Dataset records:
********

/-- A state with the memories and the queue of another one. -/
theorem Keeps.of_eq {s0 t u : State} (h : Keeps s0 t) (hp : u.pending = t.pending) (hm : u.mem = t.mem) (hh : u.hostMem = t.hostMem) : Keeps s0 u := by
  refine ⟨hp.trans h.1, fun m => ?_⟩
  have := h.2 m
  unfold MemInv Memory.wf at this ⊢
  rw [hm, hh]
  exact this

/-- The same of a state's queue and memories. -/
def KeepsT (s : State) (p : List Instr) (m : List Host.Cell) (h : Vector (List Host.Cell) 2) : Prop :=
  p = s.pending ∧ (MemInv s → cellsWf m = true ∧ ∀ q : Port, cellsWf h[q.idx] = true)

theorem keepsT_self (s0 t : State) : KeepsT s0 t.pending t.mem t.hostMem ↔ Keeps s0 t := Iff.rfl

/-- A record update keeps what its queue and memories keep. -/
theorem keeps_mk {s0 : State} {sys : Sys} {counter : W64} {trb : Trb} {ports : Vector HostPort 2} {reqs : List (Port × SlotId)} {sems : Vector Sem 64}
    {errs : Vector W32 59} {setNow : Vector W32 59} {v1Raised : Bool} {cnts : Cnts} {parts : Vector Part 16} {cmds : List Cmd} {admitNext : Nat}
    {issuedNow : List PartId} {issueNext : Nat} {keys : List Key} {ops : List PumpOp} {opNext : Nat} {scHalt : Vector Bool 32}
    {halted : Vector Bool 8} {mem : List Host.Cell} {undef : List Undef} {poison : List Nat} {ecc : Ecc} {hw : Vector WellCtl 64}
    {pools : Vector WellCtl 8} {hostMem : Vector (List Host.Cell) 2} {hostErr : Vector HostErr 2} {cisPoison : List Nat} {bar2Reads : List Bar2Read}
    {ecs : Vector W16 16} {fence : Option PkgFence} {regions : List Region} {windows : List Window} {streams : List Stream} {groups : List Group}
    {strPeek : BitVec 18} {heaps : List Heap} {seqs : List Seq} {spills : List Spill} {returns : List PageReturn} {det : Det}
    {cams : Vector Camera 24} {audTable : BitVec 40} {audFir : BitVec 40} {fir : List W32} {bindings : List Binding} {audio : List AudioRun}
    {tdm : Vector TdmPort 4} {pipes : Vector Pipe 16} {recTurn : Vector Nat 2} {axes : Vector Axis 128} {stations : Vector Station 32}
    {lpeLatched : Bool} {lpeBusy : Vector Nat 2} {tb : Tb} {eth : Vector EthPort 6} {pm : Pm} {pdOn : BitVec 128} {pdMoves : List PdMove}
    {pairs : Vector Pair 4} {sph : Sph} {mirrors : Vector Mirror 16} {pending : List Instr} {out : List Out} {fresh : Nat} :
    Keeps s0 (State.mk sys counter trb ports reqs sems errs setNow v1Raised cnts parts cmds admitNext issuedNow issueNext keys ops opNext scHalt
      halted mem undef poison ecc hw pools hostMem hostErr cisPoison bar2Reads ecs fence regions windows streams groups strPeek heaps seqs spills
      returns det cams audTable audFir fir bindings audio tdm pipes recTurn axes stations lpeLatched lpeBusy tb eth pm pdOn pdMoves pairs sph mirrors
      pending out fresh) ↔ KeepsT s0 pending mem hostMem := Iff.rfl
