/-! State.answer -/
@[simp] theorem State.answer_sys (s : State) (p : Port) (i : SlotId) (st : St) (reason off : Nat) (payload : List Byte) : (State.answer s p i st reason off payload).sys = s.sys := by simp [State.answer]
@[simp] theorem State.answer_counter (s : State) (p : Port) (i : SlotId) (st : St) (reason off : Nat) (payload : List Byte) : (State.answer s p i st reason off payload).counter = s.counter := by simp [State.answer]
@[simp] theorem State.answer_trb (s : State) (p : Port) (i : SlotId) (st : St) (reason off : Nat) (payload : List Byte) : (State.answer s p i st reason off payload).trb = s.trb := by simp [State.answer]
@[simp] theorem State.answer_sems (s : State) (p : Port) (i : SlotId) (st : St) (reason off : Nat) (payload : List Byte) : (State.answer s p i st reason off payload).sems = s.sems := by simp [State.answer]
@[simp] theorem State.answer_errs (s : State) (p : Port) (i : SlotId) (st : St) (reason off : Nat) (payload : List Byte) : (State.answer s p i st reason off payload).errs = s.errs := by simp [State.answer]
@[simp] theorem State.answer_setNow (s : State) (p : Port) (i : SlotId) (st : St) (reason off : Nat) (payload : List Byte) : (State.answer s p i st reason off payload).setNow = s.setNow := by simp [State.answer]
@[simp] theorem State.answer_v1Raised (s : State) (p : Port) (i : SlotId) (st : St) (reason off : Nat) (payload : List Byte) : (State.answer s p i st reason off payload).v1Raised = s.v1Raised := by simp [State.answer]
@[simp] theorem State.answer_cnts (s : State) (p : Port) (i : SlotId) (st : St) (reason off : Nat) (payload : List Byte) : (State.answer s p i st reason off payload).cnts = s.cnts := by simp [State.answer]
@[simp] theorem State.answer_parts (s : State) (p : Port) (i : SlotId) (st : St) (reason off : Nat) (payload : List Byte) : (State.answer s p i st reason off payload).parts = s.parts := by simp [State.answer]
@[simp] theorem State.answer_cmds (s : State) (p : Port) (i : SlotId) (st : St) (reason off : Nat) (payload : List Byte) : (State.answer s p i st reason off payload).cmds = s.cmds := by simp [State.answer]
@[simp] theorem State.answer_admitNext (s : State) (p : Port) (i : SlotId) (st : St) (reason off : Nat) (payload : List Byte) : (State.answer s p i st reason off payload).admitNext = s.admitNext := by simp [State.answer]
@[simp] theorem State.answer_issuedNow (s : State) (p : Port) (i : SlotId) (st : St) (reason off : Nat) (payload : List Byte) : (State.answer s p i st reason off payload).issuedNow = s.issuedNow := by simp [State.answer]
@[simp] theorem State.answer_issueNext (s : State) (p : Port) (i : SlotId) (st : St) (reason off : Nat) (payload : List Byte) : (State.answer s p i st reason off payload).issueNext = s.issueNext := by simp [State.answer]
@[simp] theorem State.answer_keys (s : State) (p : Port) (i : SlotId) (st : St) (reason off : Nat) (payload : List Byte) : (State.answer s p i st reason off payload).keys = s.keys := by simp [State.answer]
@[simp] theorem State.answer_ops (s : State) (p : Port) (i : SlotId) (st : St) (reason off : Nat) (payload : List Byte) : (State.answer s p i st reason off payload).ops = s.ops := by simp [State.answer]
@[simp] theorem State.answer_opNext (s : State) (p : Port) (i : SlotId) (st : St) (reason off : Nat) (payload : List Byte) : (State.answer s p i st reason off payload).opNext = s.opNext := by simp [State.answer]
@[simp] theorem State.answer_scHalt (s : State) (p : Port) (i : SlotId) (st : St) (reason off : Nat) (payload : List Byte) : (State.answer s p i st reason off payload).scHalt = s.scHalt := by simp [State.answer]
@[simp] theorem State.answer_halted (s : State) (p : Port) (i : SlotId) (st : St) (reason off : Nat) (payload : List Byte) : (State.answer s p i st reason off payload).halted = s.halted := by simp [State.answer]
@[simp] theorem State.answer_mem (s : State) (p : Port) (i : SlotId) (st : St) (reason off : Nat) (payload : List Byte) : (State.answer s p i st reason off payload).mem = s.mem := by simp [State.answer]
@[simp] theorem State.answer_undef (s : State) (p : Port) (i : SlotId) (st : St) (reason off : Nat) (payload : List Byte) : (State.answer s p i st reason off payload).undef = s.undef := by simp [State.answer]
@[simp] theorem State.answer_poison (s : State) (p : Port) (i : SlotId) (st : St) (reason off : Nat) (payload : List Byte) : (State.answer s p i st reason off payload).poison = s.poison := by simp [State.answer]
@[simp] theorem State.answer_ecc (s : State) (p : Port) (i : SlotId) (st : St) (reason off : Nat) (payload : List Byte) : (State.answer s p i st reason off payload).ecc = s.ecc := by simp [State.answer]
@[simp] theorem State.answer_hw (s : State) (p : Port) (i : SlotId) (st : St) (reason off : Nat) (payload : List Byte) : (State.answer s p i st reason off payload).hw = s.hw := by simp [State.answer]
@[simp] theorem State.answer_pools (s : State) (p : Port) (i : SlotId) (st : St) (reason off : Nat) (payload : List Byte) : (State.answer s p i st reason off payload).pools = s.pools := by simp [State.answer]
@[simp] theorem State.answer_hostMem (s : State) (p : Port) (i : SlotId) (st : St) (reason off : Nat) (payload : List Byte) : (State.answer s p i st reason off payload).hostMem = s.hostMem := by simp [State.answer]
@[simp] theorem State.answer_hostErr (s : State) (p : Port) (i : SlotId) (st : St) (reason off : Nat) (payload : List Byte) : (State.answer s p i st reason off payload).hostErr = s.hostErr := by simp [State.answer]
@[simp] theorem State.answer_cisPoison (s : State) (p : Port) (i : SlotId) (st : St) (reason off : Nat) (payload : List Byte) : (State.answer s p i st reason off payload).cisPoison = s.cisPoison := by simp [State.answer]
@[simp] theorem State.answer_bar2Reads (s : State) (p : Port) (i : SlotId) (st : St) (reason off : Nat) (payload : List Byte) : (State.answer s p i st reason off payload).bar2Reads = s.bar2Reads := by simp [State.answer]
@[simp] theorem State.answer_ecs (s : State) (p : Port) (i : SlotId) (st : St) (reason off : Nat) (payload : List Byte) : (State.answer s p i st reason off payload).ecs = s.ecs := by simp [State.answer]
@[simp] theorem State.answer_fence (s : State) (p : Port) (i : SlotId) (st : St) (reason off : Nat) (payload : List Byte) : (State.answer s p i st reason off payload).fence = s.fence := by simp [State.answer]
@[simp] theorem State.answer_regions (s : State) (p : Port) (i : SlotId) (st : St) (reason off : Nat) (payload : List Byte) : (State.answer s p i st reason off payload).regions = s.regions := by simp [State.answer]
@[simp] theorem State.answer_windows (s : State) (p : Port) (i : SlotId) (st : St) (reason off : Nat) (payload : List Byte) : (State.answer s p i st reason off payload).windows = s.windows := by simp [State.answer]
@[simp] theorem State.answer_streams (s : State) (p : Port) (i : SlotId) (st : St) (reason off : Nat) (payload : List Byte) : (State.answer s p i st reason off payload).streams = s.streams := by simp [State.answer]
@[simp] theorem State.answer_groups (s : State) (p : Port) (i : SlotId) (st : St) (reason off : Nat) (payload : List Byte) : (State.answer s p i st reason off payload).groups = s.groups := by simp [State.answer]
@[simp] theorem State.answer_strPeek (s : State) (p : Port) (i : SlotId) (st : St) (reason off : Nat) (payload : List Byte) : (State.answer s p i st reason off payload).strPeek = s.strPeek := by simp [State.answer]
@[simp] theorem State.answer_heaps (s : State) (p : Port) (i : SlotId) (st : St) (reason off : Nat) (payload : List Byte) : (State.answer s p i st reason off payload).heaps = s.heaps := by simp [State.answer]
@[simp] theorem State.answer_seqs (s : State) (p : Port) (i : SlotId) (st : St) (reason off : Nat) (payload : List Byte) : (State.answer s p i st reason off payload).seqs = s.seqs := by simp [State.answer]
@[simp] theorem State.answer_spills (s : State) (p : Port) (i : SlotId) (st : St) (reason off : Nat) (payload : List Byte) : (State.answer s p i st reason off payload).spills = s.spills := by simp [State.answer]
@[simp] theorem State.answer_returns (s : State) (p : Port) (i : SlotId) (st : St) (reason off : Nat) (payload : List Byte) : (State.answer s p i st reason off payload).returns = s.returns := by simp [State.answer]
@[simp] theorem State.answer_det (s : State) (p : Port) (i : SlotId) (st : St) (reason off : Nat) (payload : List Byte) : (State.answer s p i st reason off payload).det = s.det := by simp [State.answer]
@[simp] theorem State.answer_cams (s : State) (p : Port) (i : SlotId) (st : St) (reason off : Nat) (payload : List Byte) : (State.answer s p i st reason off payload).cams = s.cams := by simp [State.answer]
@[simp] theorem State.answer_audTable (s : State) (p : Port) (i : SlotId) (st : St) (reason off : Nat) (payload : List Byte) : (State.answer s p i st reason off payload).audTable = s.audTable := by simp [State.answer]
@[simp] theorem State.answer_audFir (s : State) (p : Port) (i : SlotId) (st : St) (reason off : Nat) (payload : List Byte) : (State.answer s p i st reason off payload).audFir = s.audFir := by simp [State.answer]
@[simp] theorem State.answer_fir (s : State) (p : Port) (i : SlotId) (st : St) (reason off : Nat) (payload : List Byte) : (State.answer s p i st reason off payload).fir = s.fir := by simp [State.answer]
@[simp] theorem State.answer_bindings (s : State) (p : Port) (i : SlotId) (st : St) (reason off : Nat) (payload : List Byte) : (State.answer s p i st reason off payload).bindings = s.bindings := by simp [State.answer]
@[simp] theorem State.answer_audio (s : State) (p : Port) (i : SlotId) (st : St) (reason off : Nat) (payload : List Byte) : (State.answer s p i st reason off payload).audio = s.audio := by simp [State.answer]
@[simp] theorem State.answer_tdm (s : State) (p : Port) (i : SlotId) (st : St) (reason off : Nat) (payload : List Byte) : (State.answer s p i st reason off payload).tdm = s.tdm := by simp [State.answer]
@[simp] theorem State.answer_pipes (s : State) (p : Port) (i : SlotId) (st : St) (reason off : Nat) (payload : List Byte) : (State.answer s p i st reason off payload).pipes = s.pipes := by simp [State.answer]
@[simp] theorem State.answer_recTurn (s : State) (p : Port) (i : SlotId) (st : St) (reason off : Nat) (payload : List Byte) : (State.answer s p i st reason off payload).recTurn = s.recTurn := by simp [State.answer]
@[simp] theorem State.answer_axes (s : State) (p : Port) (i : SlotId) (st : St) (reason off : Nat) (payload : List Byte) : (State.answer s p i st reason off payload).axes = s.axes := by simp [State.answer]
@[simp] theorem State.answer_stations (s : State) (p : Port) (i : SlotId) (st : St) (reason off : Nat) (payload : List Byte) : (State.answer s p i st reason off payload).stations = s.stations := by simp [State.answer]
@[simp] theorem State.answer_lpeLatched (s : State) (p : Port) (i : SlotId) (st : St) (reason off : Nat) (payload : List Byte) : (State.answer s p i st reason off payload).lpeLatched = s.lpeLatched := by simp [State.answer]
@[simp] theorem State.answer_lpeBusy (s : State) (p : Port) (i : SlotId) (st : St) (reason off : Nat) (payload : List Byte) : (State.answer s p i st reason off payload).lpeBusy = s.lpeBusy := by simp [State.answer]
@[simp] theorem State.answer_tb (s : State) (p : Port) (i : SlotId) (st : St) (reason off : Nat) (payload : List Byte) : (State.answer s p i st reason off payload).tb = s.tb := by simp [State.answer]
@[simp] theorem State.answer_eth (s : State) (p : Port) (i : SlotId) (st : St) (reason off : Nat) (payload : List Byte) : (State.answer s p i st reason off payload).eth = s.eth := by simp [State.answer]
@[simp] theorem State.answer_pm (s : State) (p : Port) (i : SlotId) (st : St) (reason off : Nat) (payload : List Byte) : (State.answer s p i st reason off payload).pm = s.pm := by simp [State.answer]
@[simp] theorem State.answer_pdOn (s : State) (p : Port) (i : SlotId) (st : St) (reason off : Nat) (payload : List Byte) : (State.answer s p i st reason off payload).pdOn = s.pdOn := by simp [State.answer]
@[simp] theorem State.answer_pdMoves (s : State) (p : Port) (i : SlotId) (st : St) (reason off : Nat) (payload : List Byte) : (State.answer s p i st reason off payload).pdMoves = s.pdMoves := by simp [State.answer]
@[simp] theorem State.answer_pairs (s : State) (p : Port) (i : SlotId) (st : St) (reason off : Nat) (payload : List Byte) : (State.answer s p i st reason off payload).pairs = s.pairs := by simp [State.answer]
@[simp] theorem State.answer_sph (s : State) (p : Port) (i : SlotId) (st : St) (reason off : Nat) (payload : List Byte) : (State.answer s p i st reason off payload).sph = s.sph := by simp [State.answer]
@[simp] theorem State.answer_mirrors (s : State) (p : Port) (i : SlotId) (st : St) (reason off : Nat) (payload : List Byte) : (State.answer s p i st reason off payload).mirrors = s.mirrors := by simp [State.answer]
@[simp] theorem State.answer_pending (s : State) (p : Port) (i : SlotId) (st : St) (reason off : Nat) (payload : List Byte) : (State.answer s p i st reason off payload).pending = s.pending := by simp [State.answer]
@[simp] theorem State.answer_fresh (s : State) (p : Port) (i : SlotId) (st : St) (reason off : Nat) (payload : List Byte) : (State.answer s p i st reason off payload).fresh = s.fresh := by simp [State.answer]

********

Your task: An exact restatement of the lines from the one with "s.pm := by simp [State.answer]" through the last line of the data is the only acceptable answer.

Your solution:
@[simp] theorem State.answer_pm (s : State) (p : Port) (i : SlotId) (st : St) (reason off : Nat) (payload : List Byte) : (State.answer s p i st reason off payload).pm = s.pm := by simp [State.answer]
@[simp] theorem State.answer_pdOn (s : State) (p : Port) (i : SlotId) (st : St) (reason off : Nat) (payload : List Byte) : (State.answer s p i st reason off payload).pdOn = s.pdOn := by simp [State.answer]
@[simp] theorem State.answer_pdMoves (s : State) (p : Port) (i : SlotId) (st : St) (reason off : Nat) (payload : List Byte) : (State.answer s p i st reason off payload).pdMoves = s.pdMoves := by simp [State.answer]
@[simp] theorem State.answer_pairs (s : State) (p : Port) (i : SlotId) (st : St) (reason off : Nat) (payload : List Byte) : (State.answer s p i st reason off payload).pairs = s.pairs := by simp [State.answer]
@[simp] theorem State.answer_sph (s : State) (p : Port) (i : SlotId) (st : St) (reason off : Nat) (payload : List Byte) : (State.answer s p i st reason off payload).sph = s.sph := by simp [State.answer]
@[simp] theorem State.answer_mirrors (s : State) (p : Port) (i : SlotId) (st : St) (reason off : Nat) (payload : List Byte) : (State.answer s p i st reason off payload).mirrors = s.mirrors := by simp [State.answer]
@[simp] theorem State.answer_pending (s : State) (p : Port) (i : SlotId) (st : St) (reason off : Nat) (payload : List Byte) : (State.answer s p i st reason off payload).pending = s.pending := by simp [State.answer]
@[simp] theorem State.answer_fresh (s : State) (p : Port) (i : SlotId) (st : St) (reason off : Nat) (payload : List Byte) : (State.answer s p i st reason off payload).fresh = s.fresh := by simp [State.answer]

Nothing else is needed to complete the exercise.